▶ [Instructions for the task]: Within this material, how many lines include the word "engineNs"? Answer with a number and nothing more.

▶ [Data section]:
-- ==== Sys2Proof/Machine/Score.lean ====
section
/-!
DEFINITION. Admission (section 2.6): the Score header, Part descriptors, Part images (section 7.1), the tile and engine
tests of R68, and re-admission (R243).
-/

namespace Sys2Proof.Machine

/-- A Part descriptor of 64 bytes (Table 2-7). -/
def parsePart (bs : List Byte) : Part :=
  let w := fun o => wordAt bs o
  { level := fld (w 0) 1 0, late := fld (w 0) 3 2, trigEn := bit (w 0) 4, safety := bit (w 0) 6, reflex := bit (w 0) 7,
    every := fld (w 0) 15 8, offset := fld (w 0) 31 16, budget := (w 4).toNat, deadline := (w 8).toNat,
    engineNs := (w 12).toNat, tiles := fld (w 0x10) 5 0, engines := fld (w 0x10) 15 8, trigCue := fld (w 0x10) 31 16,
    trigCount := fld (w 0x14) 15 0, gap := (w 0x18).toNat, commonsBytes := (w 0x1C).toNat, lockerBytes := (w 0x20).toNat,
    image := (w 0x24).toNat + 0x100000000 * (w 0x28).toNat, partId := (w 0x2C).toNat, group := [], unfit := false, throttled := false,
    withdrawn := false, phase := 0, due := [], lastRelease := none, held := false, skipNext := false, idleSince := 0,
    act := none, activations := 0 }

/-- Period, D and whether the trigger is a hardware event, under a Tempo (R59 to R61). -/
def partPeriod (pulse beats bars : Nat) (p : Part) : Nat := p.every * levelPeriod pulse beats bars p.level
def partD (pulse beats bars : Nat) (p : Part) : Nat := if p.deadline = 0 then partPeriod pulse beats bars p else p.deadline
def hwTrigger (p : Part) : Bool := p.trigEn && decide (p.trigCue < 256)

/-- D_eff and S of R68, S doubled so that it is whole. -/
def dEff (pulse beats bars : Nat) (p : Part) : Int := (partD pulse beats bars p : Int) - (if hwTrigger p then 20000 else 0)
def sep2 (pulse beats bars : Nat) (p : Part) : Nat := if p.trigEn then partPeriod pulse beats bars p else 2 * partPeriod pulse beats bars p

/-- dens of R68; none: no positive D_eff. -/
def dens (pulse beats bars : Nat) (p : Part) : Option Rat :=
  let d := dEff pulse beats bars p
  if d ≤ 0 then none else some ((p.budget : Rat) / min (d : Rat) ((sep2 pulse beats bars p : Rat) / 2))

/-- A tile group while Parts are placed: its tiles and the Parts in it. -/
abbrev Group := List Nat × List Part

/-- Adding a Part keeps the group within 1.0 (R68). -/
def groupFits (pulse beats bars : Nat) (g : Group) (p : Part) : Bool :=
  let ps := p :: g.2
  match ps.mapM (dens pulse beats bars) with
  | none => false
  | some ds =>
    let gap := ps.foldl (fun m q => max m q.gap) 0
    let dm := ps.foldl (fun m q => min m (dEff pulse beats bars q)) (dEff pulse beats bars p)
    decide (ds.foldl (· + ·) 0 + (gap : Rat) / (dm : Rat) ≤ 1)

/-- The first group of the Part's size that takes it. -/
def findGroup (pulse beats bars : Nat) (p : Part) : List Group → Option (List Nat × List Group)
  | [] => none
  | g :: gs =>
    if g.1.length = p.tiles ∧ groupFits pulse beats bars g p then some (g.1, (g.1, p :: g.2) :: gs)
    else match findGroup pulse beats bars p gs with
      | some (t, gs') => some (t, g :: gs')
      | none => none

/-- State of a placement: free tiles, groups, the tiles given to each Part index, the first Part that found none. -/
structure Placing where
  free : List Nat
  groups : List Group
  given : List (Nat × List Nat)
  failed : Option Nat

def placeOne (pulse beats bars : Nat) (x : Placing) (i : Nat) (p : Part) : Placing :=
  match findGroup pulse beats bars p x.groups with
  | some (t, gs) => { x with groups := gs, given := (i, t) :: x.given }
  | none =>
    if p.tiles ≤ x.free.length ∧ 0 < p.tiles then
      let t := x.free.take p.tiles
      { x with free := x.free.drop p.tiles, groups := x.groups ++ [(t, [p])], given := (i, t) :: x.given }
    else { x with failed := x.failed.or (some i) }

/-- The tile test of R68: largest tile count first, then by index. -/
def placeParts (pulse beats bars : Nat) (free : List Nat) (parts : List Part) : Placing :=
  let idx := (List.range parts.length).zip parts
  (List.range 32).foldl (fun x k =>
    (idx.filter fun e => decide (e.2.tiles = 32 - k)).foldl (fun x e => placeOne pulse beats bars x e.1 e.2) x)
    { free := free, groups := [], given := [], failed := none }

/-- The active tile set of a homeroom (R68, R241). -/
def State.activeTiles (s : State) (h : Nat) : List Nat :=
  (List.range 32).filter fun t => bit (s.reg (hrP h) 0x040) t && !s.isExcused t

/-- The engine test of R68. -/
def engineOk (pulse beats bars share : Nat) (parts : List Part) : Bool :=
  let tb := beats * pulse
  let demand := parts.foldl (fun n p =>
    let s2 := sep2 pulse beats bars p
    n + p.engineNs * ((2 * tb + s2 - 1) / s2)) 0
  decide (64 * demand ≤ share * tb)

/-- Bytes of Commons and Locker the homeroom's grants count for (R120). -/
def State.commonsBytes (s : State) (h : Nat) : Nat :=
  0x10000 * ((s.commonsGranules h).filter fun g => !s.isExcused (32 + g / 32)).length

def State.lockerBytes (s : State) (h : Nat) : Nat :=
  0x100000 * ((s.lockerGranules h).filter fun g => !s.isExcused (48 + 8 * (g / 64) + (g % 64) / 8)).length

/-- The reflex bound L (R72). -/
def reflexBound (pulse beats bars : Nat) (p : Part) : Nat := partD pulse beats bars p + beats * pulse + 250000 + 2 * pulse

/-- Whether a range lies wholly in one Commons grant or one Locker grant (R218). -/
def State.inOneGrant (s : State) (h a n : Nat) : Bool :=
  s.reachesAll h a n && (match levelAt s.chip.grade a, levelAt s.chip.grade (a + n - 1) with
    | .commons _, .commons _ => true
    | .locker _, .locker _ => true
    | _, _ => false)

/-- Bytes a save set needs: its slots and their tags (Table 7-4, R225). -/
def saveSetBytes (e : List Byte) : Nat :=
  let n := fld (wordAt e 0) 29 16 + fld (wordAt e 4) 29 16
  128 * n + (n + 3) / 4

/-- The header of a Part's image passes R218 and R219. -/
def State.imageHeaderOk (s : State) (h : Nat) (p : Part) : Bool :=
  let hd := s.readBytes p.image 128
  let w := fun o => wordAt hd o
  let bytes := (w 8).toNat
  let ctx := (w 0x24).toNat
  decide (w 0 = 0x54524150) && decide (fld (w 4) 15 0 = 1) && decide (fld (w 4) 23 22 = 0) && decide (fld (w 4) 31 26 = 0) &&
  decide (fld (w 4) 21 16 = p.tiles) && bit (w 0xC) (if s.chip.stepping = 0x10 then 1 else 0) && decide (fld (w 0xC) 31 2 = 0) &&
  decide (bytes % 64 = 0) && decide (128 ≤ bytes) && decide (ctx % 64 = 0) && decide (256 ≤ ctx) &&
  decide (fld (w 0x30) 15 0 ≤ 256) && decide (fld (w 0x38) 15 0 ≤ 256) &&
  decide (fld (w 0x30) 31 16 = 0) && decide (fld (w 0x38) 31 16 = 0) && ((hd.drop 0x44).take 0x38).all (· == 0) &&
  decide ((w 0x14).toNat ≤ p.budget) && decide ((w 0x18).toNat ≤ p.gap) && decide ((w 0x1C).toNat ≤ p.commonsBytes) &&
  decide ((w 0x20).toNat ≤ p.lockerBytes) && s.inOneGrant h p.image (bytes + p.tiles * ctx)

▶ [Response]: 2